theorem memGet_imaged_out (s : State) (c : Ctx) {k : Nat} (h : k < heelKey (imageAddr c) ∨ heelKey (imageAddr c) + 0x1000 ≤ k) :
    memGet (imaged s c).mem k = memGet s.mem k := by
  refine memGet_memPut_out s.mem ?_
  have hlen := List.length_take_le 512 (imageEntries c)
  rw [length_flatMap_leBytes]
  omega

theorem swapRegions_eq (s : State) (c : Ctx) : swapRegions s c =
    moveRegion (moveRegion (moveRegion (imaged s c) (spadKey c.gunit c.hdr.gbase) (swapSpad s c.gunit + c.hdr.gbase) c.hdr.quota)
      (heelKey (frameAddr c)) (swapFrame s c.cid) 0x1000) (heelKey (imageAddr c)) (swapFrame s c.cid + 0x1000) 0x1000 := rfl

section
variable (s : State) {c : Ctx} (hu : c.upper = false) (hn : c.unit < 192)
include hu hn

/-- R417: the grant lies in the swap region as it lay in the scratchpad. -/
theorem memGet_swapRegions_grant (hg : c.hdr.gbase + c.hdr.quota ≤ 2 ^ 21) {i : Nat} (hi : i < c.hdr.quota) :
    memGet (swapRegions s c).mem (swapSpad s c.gunit + c.hdr.gbase + i) = memGet s.mem (spadKey c.gunit (c.hdr.gbase + i)) := by
  have hunit := gunit_sole hu
  have hframe : swapSpad s c.gunit + c.hdr.gbase + i < swapFrame s c.cid := by
    rw [hunit, swapSpad_sole s hn]
    simp only [swapFrame, hbmKey]
    omega
  rw [swapRegions_eq, memGet_moveRegion_out _ _ (.inl (by omega)), memGet_moveRegion_out _ _ (.inl hframe),
    memGet_moveRegion_in _ _ _ hi, spadKey_add, memGet_imaged_out]
  left
  rw [hunit]
  simp only [spadKey, heelKey]
  omega

/-- R417: the frame lies in the swap region as it lay in the Heel. -/
theorem memGet_swapRegions_frame (hx : c.ctxno < 8) {i : Nat} (hi : i < 0x1000) :
    memGet (swapRegions s c).mem (swapFrame s c.cid + i) = memGet s.mem (heelKey (frameAddr c) + i) := by
  rw [swapRegions_eq, memGet_moveRegion_out _ _ (.inl (by omega)), memGet_moveRegion_in _ _ _ hi, memGet_moveRegion_out,
    memGet_imaged_out]
  · left
    rw [frameAddr_sole hu, imageAddr_sole hu]
    simp only [heelKey]
    omega
  · left
    rw [frameAddr_sole hu, gunit_sole hu, swapSpad_sole s hn]
    simp only [heelKey, hbmKey]
    omega

end

theorem leftPartition_single {s : State} {us : List Nat} {c : Ctx} (h : partition s us = [c]) :
    leftPartition s us = swapOutCtx s c := by
  have hlead : asLead (swapGrants [c]) c = c := by simp [asLead, swapGrants]
  rw [leftPartition, h, List.foldl_cons, List.foldl_nil, hlead]

theorem swapOutFile_without (s : State) {c : Ctx} (h : c.hdr.engines.getD 1 false = false) : swapOutFile s c = s := by
  unfold swapOutFile
  rw [if_pos (.inl (by rw [h]; rfl))]

/-- R417: the bytes of a partition of one context without the X engine. -/
theorem leftPartition_mem {s : State} {us : List Nat} {c : Ctx} (h : partition s us = [c])
    (hx : c.hdr.engines.getD 1 false = false) : (leftPartition s us).mem = (swapRegions s c).mem := by
  rw [leftPartition_single h, swapOutCtx_eq, swapOutFile_without s hx]
  exact (renumber_contexts _ _ _ _).2.2.1

/-! ## In (R417) -/

/-- R417: the grant, the frame and the engine image of a context return to their places. -/
def returned (s : State) (c : Ctx) : State :=
  moveRegion (moveRegion (moveRegion s (swapSpad s c.gunit + c.hdr.gbase) (spadKey c.gunit c.hdr.gbase) c.hdr.quota)
    (swapFrame s (c.cid - 4096)) (heelKey (frameAddr c)) 0x1000)
    (swapFrame s (c.cid - 4096) + 0x1000) (heelKey (imageAddr c)) 0x1000

section
variable (s : State) {c : Ctx} (hu : c.upper = false) (hn : c.unit < 192) (hg : c.hdr.gbase + c.hdr.quota ≤ 2 ^ 21)
include hu hn hg

theorem memGet_returned_grant {i : Nat} (hi : i < c.hdr.quota) :
    memGet (returned s c).mem (spadKey c.gunit (c.hdr.gbase + i)) = memGet s.mem (swapSpad s c.gunit + c.hdr.gbase + i) := by
  have hlow : ∀ a, spadKey c.gunit (c.hdr.gbase + i) < heelKey a := by
    intro a
    rw [gunit_sole hu]
    simp only [spadKey, heelKey]
    omega
  rw [returned, memGet_moveRegion_out _ _ (.inl (hlow _)), memGet_moveRegion_out _ _ (.inl (hlow _)), ← spadKey_add,
    memGet_moveRegion_in _ _ _ hi]

theorem memGet_returned_frame {i : Nat} (hi : i < 0x1000) :
    memGet (returned s c).mem (heelKey (frameAddr c) + i) = memGet s.mem (swapFrame s (c.cid - 4096) + i) := by
  rw [returned, memGet_moveRegion_out, memGet_moveRegion_in _ _ _ hi, memGet_moveRegion_out]
  · right
    rw [gunit_sole hu]
    simp only [spadKey, swapFrame, hbmKey]
    omega
  · left
    rw [frameAddr_sole hu, imageAddr_sole hu]
    simp only [heelKey]
    omega

end

theorem swapInFile_spec (s : State) (c : Ctx) : FilesMoved s (swapInFile s c) ∧ (swapInFile s c).mem = s.mem := by
  unfold swapInFile
  split
  · exact ⟨.refl s, rfl⟩
  · exact ⟨.refl s, rfl⟩
  · dsimp only
    generalize (if (!c.upper && (getIsland s c.gunit).file == some c.cid) = true then accArea c.gunit
      else fileSlot s (if c.upper = true then c.cid else c.cid + 4096)) = k
    obtain ⟨a, b, h⟩ := loadFile_eq s c k
    rw [h]
    exact ⟨filesMoved_updCtx rfl rfl _ _, rfl⟩

/-- R417: a context that returns, under its former number, with its entries, as its file is restored. -/
def reentered (s : State) (c : Ctx) : State :=
  let e := renumber (returned s c) c.cid (c.cid - 4096) false
  updCtx e (c.cid - 4096) (restoreEntries e)

theorem swapInCtx_eq (s : State) (c : Ctx) : ∃ us, swapInCtx s c =
    { swapInFile (reentered s c) { c with cid := c.cid - 4096, swapped := false } with units := us } := by
  unfold swapInCtx reentered returned
  dsimp only
  exact ⟨_, rfl⟩

/-- R417: the context of a part that returns, and the machine it returns to. -/
theorem swapInCtx_spec {s : State} (hl : s.ctx.live = true) : ∃ e n,
    (swapInCtx s s.ctx).ctx = { restoreEntries e (renumbered (s.ctx.cid - 4096) s.tick false s.ctx) with fileAt := n } ∧
    (swapInCtx s s.ctx).mem = (returned s s.ctx).mem := by
  obtain ⟨e, he⟩ : ∃ e, e = renumber (returned s s.ctx) s.ctx.cid (s.ctx.cid - 4096) false := ⟨_, rfl⟩
  obtain ⟨⟨g, hg, hctx, -⟩, hmem⟩ :=
    swapInFile_spec (reentered s s.ctx) { s.ctx with cid := s.ctx.cid - 4096, swapped := false }
  obtain ⟨n, hn⟩ := hg (reentered s s.ctx).ctx
  obtain ⟨us, hin⟩ := swapInCtx_eq s s.ctx
  have hec : e.ctx = renumbered (s.ctx.cid - 4096) s.tick false s.ctx := by
    rw [he, (renumber_contexts _ _ _ _).1]
    exact if_pos (by simp [returned, moveRegion, hl])
  have huc : (reentered s s.ctx).ctx = restoreEntries e e.ctx := by
    unfold reentered
    rw [← he, updCtx_eq]
    refine if_pos ?_
    rw [hec, renumbered_live, renumbered_cid, hl, beq_self_eq_true]
    rfl
  refine ⟨e, n, ?_, ?_⟩
  · rw [hin]
    dsimp only
    rw [hctx, hn, huc, hec]
  · rw [hin]
    exact hmem

theorem exec_partitionSwapIn_single {s : State} (hl : s.ctx.live = true) (hw : s.ctx.swapped = true) (ho : s.others = []) :
    exec (.partitionSwapIn [s.ctx.gunit]) s = .next (swapInCtx s s.ctx) := by
  have hall : allCtx s = [s.ctx] := by rw [allCtx, ho]
  have hcs : (allCtx s).filter (fun c => c.live && c.swapped && [s.ctx.gunit].contains c.gunit) = [s.ctx] := by
    rw [hall, List.filter_cons_of_pos (by simp [hl, hw]), List.filter_nil]
  have hnone : partition s [s.ctx.gunit] = [] := by
    rw [partition, hall, List.filter_cons_of_neg (by simp [hw]), List.filter_nil]
  have hlead : asLead (swapGrants [s.ctx]) s.ctx = s.ctx := by simp [asLead, swapGrants]
  show execPartitionSwapIn _ s = _
  simp only [execPartitionSwapIn, hcs, hnone, List.isEmpty_cons, List.isEmpty_nil, Bool.not_true, Bool.false_eq_true, or_self,
    if_false, List.foldl_cons, List.foldl_nil]
  show Host.Outcome.next (swapInCtx s (asLead (swapGrants [s.ctx]) s.ctx)) = _
  rw [hlead]

/-! ## The whole -/

/-- R377, R444 to R446: what the end of the one test of a part leaves. -/
theorem selfTestEnd_spec {s : State} {x : SelfTest} (pass : Bool) (h1 : s.cob.tests = [x]) (he : x.ends ≤ s.tick) :
    ∃ t, exec (.selfTestEnd x.n pass) s = .next t ∧ t.cob.tests = [] ∧ t.cob.total = s.cob.total + max 1 x.cids.length ∧
      t.cob.retired = s.cob.retired + (if pass = true then 0 else 1) ∧
      (pass = false → x.ukind = 1 ∨ x.ukind = 2 → (getIsland t x.unit).disabled = true) ∧
      (∀ y ∈ x.cids, ∀ c, findCtx s y.1 = some c → c.status = .trapped → c.tcause = 0x16 →
        (∃ d, findCtx t y.1 = some d ∧ ClassTaken c d pass) ∧
          (pass = false ∨ tvecAt c = 0 → .taskRetirement y.1 ∈ t.agenda)) ∧
      (x.cids = [] → s.others = [] → s.ctx.live = true → s.ctx.owed = true → s.ctx.gunit = x.unit → x.ukind = 1 →
        (∃ l ∈ s.ctx.latches, l.ld.isSome = true ∧ l.due = s.ctx.now + 2) → t.ctx = s.ctx ∧
          t.cob.classified = s.cob.classified ++ [⟨s.ctx.cid, 1, x.idx, s.ctx.tclk, pass⟩]) := by
  obtain ⟨dr, hcob⟩ := testEnded_cob s x pass
  refine ⟨_, exec_selfTestEnd pass h1 he, ?_, congrArg CobState.total hcob, congrArg CobState.retired hcob, ?_, ?_, ?_⟩
  · refine (congrArg CobState.tests hcob).trans ?_
    simp [h1]
  · rintro rfl hk
    refine (getIsland_testEnded s x false x.unit).trans ?_ ▸ testBase_disabled s hk
    rfl
  · exact fun y hy c hc hs ht => findCtx_testEnded s x pass hy hc hs ht
  · intro hcids ho hl hw hu hk hld
    obtain ⟨hctx, hothers⟩ := testEnded_contexts s x pass hcids
    refine ⟨hctx, ?_⟩
    have hf : fenced (underTest (testEnded s x pass) x) (testEnded s x pass).ctx.now = true :=
      fenced_of_load rfl (hctx ▸ hu) hk (hctx ▸ hld)
    have hclass : (testEnded s x pass).cob.classified = s.cob.classified := by rw [hcob]
    rw [classifyWaiting_single pass (hothers.trans ho) (hctx ▸ hl) (hctx ▸ hw) hf, hclass, hctx, hk]

end Sys2Proof.Proofs
end

section
/-! PROOF. The steps of the Cobbler as one statement (O56). -/

namespace Sys2Proof.Proofs

open Sys2Proof.Machine
open Sys2Proof.Laws

section
variable {s : State} {us : List Nat} (hh : partitionHalted s us = true)
include hh

/-- R417: a halted partition leaves: its contexts under their new numbers, and the bytes of one context in the swap region. -/
theorem partitionSwapOut_spec
    (hp : ∀ c ∈ partition s us, findCtx s c.cid = some c ∧ c.cid < 4096 ∧ findCtx s (c.cid + 4096) = none) :
    ∃ t, exec (.partitionSwapOut us) s = .next t ∧ us ∉ t.cob.swaps ∧ .gangAdmission ∈ t.agenda ∧
      (∀ c ∈ partition s us, ∃ d, findCtx t (c.cid + 4096) = some d ∧ d.swapped = true ∧ d.r = c.r ∧ d.tclk = c.tclk ∧
        d.saved = c.saved ∧ d.status = c.status) ∧
      ∀ c, partition s us = [c] → c.upper = false → c.unit < 192 → c.ctxno < 8 → c.hdr.gbase + c.hdr.quota ≤ 2 ^ 21 →
        c.hdr.engines.getD 1 false = false →
        (∀ i, i < c.hdr.quota → memGet t.mem (swapSpad s c.gunit + c.hdr.gbase + i) = spadByte (focus s c.cid) (c.hdr.gbase + i)) ∧
        ∀ i, i < 0x1000 → memGet t.mem (swapFrame s c.cid + i) = memGet s.mem (heelKey (frameAddr c) + i) := by
  obtain ⟨t, hexec, hctx, hothers, hmem, hswaps, hag⟩ := exec_partitionSwapOut_halted hh
  refine ⟨t, hexec, hswaps, hag, fun c hc => ?_, fun c hone hu hn hx hg he => ⟨fun i hi => ?_, fun i hi => ?_⟩⟩
  · obtain ⟨-, tick, n, hd⟩ := (swappedOut_leftPartition hp hc).of_contexts hctx hothers
    exact ⟨_, hd, rfl, rfl, rfl, rfl, rfl⟩
  · have hfind : findCtx s c.cid = some c := (hp c (hone ▸ List.mem_singleton.mpr rfl)).1
    have hbyte : spadByte (focus s c.cid) (c.hdr.gbase + i) = memGet s.mem (spadKey c.gunit (c.hdr.gbase + i)) := by
      rw [spadByte, focus_ctx hfind, focus_frame]
    rw [hmem, leftPartition_mem hone he, memGet_swapRegions_grant s hu hn hg hi, hbyte]
  · rw [hmem, leftPartition_mem hone he, memGet_swapRegions_frame s hu hn hx hi]

end

/-- R417: what a context that returns keeps, whatever its former number. -/
theorem restored_keeps (e : State) (b tick : Nat) (x : Ctx) (n : Nat) :
    let d : Ctx := { restoreEntries e (renumbered b tick false x) with fileAt := n }
    d.swapped = false ∧ d.cid = b ∧ d.r = x.r ∧ d.gunit = x.gunit := ⟨rfl, rfl, rfl, rfl⟩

**Exercise directions:** Look in the material above for the line with "refine (getIsland_testEnded s" and the line with "t.cob.swaps ∧ .gangAdmission ∈ t.agenda ∧", and transcribe exactly those lines and all lines between them, nothing more.

**Output of the exercise:**
    refine (getIsland_testEnded s x false x.unit).trans ?_ ▸ testBase_disabled s hk
    rfl
  · exact fun y hy c hc hs ht => findCtx_testEnded s x pass hy hc hs ht
  · intro hcids ho hl hw hu hk hld
    obtain ⟨hctx, hothers⟩ := testEnded_contexts s x pass hcids
    refine ⟨hctx, ?_⟩
    have hf : fenced (underTest (testEnded s x pass) x) (testEnded s x pass).ctx.now = true :=
      fenced_of_load rfl (hctx ▸ hu) hk (hctx ▸ hld)
    have hclass : (testEnded s x pass).cob.classified = s.cob.classified := by rw [hcob]
    rw [classifyWaiting_single pass (hothers.trans ho) (hctx ▸ hl) (hctx ▸ hw) hf, hclass, hctx, hk]

end Sys2Proof.Proofs
end

section
/-! PROOF. The steps of the Cobbler as one statement (O56). -/

namespace Sys2Proof.Proofs

open Sys2Proof.Machine
open Sys2Proof.Laws

section
variable {s : State} {us : List Nat} (hh : partitionHalted s us = true)
include hh

/-- R417: a halted partition leaves: its contexts under their new numbers, and the bytes of one context in the swap region. -/
theorem partitionSwapOut_spec
    (hp : ∀ c ∈ partition s us, findCtx s c.cid = some c ∧ c.cid < 4096 ∧ findCtx s (c.cid + 4096) = none) :
    ∃ t, exec (.partitionSwapOut us) s = .next t ∧ us ∉ t.cob.swaps ∧ .gangAdmission ∈ t.agenda ∧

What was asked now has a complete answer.